> **Work item**: Every line holding the string "beside" should be copied from the listing.

> **Extracted material**:
-*-
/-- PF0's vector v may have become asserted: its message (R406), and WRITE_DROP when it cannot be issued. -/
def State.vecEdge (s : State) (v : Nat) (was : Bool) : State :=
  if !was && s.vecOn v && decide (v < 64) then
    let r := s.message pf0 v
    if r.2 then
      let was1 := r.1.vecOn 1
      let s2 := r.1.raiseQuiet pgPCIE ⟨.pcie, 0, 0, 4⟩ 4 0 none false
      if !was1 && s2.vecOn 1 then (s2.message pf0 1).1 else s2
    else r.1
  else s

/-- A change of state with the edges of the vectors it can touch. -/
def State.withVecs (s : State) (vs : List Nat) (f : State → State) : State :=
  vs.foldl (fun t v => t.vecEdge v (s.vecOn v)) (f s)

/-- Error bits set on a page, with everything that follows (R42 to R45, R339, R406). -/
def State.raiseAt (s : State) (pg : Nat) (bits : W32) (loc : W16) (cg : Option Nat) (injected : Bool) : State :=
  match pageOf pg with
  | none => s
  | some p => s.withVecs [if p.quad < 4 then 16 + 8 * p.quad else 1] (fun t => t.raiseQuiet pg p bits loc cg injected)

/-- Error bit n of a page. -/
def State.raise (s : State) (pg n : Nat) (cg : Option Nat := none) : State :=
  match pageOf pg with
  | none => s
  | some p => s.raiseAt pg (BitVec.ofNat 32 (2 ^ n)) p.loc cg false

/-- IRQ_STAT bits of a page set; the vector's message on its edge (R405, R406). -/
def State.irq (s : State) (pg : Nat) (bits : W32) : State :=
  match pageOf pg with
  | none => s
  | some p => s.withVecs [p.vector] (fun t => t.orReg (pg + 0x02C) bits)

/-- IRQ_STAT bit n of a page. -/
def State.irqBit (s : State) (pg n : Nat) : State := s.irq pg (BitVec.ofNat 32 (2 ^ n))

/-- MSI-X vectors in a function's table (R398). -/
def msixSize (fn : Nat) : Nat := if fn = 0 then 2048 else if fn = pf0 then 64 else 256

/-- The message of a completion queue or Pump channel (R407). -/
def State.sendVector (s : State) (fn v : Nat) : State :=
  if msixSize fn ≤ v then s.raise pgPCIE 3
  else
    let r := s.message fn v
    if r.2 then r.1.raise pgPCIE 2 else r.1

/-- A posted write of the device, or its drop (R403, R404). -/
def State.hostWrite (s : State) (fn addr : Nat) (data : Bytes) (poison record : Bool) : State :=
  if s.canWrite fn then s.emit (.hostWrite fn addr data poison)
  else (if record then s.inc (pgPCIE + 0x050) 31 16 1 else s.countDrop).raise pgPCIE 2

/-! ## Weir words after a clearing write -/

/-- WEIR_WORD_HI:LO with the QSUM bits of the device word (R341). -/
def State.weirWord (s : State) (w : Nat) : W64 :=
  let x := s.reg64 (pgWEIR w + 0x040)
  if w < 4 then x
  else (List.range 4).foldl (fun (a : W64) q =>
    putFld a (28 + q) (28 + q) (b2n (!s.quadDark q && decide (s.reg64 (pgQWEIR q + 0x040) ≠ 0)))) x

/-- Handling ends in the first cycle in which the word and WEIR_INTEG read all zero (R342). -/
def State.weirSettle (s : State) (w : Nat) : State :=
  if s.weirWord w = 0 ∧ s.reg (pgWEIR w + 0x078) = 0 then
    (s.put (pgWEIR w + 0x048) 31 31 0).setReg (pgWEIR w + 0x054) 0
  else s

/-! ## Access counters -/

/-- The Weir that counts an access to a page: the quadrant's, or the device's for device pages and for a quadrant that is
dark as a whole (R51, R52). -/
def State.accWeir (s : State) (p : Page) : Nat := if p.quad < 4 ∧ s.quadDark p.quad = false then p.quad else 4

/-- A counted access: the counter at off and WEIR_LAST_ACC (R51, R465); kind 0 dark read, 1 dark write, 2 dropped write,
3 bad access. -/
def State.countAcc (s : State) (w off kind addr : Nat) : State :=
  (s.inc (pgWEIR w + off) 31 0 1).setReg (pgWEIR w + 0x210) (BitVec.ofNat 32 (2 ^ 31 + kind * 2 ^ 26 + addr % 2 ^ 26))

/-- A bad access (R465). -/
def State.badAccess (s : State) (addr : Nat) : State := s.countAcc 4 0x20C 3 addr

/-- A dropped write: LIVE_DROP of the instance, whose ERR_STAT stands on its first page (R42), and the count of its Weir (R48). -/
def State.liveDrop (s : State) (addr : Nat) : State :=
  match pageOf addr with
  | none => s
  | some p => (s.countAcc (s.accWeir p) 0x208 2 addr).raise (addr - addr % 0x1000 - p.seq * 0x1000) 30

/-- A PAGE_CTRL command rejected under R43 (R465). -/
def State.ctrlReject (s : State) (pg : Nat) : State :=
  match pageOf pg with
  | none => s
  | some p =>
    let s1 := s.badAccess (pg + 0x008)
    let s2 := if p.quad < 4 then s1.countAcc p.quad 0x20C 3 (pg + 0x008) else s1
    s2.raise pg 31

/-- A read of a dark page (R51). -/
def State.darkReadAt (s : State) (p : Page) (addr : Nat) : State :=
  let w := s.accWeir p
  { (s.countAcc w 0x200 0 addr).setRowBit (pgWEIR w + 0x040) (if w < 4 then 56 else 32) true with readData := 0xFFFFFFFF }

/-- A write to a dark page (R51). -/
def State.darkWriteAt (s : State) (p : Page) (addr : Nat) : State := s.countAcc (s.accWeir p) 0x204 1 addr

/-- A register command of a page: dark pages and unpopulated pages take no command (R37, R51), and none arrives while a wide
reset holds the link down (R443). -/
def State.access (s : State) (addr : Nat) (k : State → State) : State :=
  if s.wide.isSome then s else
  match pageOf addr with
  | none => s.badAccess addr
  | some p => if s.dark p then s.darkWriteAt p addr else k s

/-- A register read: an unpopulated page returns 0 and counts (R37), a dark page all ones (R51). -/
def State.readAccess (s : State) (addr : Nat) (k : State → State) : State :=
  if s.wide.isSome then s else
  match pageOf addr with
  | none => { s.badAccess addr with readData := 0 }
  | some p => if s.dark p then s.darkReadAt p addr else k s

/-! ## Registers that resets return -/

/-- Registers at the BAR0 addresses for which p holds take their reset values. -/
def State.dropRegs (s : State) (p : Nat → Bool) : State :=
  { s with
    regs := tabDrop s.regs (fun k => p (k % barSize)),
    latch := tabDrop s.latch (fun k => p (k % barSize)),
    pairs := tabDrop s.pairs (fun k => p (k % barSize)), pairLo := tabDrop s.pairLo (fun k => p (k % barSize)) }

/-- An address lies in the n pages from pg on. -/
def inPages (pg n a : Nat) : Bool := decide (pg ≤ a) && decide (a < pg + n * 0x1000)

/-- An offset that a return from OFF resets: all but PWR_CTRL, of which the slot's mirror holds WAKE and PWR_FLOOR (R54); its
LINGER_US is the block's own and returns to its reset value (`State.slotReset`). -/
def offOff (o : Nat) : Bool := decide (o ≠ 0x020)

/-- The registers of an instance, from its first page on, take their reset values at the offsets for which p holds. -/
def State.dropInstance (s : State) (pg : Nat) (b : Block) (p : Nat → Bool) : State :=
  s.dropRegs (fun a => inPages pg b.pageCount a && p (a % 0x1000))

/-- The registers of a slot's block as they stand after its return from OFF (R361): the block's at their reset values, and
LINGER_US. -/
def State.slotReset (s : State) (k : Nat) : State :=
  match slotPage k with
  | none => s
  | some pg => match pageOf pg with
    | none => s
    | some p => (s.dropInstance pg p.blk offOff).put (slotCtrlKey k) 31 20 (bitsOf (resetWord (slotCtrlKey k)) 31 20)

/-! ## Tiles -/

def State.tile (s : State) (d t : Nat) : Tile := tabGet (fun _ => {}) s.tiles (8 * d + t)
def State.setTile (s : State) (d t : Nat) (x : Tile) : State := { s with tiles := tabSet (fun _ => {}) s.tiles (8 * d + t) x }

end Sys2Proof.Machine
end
-*-
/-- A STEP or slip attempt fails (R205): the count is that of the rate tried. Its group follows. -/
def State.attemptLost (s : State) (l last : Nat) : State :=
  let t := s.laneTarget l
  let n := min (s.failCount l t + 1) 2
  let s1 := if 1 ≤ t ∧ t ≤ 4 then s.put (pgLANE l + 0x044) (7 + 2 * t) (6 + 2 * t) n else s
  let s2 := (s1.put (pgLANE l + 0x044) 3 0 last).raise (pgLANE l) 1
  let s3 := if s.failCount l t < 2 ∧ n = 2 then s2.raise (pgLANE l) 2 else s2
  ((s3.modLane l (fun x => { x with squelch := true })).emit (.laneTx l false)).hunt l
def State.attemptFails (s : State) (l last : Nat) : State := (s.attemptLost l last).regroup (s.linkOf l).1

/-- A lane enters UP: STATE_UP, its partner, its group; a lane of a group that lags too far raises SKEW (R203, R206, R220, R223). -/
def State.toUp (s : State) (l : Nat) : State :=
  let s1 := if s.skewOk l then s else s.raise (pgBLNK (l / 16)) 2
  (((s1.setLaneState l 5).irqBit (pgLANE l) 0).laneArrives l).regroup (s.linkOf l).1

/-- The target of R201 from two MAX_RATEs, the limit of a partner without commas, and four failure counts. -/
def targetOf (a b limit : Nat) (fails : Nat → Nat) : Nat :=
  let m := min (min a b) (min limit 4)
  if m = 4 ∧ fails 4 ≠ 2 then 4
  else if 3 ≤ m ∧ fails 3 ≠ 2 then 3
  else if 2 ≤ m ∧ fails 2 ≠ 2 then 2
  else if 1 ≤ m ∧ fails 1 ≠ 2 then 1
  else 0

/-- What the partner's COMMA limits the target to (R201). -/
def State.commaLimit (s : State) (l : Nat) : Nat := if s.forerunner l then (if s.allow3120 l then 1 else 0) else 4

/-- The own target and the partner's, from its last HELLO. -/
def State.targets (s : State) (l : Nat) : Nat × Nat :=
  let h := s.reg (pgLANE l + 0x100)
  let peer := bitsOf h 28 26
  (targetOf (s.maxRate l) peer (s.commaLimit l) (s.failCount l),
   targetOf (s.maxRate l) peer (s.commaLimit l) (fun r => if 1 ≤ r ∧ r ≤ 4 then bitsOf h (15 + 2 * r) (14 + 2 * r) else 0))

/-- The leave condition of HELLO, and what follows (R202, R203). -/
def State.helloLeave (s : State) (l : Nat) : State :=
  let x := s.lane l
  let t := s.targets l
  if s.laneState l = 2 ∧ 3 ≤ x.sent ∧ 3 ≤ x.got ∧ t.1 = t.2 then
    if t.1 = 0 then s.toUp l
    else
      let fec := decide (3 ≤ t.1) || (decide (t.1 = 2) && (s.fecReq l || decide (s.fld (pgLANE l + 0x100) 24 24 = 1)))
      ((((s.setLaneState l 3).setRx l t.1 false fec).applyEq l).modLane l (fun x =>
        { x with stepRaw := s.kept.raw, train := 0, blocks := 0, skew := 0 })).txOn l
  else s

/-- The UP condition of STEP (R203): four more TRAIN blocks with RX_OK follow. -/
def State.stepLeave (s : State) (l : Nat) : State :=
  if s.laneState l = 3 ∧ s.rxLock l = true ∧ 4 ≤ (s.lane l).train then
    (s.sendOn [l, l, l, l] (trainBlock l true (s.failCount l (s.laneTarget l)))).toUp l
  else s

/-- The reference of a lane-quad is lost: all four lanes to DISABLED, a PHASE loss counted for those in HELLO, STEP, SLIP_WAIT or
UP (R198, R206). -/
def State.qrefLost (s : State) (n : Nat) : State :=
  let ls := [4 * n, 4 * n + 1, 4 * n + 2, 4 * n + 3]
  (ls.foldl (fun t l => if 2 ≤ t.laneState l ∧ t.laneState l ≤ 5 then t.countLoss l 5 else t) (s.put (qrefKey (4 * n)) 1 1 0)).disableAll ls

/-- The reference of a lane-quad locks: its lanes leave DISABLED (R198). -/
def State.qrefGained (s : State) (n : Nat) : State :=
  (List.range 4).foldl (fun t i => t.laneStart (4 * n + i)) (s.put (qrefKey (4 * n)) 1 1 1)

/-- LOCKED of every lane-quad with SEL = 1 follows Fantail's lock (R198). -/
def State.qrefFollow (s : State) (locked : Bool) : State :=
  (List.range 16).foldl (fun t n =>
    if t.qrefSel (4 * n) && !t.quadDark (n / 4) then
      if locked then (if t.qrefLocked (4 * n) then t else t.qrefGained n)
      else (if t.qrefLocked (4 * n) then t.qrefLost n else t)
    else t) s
-*-
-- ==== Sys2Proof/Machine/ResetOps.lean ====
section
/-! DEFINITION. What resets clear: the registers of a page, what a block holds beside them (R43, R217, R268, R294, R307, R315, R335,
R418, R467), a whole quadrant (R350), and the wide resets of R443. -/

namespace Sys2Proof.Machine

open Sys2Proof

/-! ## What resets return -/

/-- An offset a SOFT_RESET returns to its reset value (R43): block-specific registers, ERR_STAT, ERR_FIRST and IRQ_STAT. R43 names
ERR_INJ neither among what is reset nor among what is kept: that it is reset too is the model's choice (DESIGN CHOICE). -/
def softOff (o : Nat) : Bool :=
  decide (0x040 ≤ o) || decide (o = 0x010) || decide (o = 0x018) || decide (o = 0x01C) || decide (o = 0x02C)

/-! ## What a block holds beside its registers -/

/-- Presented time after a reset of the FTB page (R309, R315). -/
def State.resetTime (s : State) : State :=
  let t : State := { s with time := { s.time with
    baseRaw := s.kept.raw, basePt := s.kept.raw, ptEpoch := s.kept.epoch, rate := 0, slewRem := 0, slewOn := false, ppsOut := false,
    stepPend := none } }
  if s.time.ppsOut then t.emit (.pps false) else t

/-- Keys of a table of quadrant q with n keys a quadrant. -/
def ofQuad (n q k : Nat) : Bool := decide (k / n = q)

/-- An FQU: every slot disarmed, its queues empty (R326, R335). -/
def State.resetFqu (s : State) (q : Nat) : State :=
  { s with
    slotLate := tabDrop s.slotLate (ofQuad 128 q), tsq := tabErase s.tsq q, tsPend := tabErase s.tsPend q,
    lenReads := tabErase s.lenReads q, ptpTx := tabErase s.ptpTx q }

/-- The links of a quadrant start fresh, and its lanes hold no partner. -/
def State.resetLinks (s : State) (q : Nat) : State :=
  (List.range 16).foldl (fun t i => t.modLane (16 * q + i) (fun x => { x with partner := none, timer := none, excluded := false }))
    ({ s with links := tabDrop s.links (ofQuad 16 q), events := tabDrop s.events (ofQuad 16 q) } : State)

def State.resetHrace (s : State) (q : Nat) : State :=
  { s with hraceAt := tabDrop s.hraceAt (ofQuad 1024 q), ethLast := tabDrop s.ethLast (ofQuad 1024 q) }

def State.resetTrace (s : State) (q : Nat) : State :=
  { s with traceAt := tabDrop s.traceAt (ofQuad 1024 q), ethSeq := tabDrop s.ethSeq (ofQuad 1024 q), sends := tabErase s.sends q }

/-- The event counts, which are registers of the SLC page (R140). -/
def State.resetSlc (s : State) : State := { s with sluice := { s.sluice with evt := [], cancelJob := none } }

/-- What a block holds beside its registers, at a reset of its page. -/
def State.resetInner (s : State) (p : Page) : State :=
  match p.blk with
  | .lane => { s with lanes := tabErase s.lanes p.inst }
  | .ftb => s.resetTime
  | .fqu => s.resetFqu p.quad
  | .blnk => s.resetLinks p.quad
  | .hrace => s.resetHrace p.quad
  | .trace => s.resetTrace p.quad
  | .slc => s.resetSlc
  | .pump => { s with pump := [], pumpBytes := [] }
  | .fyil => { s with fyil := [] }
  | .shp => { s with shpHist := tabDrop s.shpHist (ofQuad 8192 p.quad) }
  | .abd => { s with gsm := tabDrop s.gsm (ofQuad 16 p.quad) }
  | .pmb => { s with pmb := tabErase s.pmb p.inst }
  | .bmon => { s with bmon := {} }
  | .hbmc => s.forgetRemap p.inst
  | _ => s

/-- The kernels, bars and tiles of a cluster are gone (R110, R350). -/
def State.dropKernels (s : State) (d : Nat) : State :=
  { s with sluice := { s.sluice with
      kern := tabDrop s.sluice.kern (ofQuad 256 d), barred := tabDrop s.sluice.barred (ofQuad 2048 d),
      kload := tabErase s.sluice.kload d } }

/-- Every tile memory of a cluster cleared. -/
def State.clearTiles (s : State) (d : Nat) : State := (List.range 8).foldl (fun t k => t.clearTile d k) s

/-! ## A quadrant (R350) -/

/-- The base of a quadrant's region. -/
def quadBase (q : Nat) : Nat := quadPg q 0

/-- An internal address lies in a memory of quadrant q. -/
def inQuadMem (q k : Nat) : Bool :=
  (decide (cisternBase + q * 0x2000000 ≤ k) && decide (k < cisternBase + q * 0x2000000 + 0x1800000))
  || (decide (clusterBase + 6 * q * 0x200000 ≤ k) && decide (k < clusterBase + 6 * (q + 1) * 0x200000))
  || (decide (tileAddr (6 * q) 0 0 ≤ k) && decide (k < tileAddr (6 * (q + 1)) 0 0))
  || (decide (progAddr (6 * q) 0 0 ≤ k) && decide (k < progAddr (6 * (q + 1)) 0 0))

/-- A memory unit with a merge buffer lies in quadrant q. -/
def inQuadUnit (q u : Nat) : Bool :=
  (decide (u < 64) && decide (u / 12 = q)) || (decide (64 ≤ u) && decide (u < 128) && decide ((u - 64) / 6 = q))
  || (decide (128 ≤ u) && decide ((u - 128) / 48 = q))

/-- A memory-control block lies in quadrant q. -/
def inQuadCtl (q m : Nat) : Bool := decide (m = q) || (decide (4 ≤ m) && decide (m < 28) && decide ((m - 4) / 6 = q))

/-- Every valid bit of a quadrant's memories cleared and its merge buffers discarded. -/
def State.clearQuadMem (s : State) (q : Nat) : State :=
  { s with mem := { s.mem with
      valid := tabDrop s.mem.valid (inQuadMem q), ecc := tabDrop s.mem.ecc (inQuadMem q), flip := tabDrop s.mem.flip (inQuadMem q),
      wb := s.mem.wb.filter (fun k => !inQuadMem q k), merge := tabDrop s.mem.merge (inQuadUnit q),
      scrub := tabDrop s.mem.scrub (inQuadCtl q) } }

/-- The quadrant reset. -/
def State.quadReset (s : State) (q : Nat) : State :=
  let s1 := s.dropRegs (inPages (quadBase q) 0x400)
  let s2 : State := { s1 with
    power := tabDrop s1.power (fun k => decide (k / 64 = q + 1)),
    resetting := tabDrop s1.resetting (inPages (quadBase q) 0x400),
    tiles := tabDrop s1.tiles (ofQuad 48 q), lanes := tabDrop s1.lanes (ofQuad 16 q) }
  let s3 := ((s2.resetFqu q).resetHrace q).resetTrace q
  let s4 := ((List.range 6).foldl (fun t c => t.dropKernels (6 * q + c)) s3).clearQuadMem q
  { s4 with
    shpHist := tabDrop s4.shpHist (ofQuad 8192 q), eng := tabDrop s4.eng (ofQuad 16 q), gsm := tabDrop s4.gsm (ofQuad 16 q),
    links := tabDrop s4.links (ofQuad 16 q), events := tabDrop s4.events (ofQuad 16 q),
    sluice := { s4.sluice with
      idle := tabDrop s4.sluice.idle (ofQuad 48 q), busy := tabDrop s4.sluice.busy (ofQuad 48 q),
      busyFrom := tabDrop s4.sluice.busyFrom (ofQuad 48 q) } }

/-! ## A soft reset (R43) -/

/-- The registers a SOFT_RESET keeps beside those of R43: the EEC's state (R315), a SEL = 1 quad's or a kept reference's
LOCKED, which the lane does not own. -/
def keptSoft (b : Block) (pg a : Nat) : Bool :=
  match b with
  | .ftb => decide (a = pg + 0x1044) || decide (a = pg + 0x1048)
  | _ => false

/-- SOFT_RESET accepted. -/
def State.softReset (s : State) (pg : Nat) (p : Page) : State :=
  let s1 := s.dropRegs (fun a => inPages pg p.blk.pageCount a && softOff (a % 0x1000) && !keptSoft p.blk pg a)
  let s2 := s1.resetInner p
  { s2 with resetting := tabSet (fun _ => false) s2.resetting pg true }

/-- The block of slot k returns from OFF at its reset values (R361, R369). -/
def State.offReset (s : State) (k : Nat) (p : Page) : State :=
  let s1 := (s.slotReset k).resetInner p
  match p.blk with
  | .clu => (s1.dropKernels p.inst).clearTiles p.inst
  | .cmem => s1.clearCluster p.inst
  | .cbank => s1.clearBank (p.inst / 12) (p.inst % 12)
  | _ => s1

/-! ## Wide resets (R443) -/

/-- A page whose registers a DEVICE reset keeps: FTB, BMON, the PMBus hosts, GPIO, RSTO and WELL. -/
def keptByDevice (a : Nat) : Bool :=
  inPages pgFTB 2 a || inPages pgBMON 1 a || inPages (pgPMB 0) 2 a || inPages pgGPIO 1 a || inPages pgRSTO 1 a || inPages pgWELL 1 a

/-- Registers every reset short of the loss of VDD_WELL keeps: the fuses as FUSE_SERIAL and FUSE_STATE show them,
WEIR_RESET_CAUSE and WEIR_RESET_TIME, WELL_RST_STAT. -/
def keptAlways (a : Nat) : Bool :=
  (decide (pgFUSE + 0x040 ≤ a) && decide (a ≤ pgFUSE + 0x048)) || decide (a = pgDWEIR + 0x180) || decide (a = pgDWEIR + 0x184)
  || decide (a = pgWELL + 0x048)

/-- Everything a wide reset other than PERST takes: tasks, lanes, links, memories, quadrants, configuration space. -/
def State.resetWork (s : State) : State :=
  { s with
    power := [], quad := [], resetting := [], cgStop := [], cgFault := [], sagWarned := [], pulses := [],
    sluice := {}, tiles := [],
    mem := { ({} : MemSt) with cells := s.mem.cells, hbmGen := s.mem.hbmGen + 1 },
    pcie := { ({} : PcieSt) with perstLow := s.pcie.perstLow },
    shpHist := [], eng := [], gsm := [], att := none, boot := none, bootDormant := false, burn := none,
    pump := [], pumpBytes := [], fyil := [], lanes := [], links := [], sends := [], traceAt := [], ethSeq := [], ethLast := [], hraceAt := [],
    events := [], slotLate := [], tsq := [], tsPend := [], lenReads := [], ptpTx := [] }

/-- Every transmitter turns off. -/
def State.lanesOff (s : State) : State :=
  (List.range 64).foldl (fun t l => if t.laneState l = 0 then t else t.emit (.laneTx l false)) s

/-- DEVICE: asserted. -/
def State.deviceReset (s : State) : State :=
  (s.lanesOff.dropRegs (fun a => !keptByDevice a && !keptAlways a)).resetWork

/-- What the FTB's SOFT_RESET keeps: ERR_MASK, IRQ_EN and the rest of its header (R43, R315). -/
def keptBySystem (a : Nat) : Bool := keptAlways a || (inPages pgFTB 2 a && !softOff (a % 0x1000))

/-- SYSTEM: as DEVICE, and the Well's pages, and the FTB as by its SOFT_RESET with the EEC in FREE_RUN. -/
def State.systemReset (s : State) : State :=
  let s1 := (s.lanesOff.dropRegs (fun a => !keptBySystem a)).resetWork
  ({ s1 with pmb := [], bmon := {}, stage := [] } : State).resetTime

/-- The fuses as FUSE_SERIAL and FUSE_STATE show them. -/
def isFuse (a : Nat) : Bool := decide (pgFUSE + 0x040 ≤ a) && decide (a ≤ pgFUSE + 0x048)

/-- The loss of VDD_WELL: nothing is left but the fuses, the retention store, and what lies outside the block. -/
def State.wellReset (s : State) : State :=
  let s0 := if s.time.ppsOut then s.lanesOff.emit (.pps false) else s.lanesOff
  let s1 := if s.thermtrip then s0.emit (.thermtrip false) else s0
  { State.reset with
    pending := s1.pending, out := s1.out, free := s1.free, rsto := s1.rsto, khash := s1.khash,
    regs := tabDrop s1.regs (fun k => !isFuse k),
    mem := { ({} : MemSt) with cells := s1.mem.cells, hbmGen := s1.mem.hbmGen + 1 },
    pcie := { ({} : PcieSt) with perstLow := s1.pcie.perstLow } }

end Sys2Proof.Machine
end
-*-
> **Exercise answer**:
/-! DEFINITION. What resets clear: the registers of a page, what a block holds beside them (R43, R217, R268, R294, R307, R315, R335,
/-! ## What a block holds beside its registers -/
/-- What a block holds beside its registers, at a reset of its page. -/
/-- The registers a SOFT_RESET keeps beside those of R43: the EEC's state (R315), a SEL = 1 quad's or a kept reference's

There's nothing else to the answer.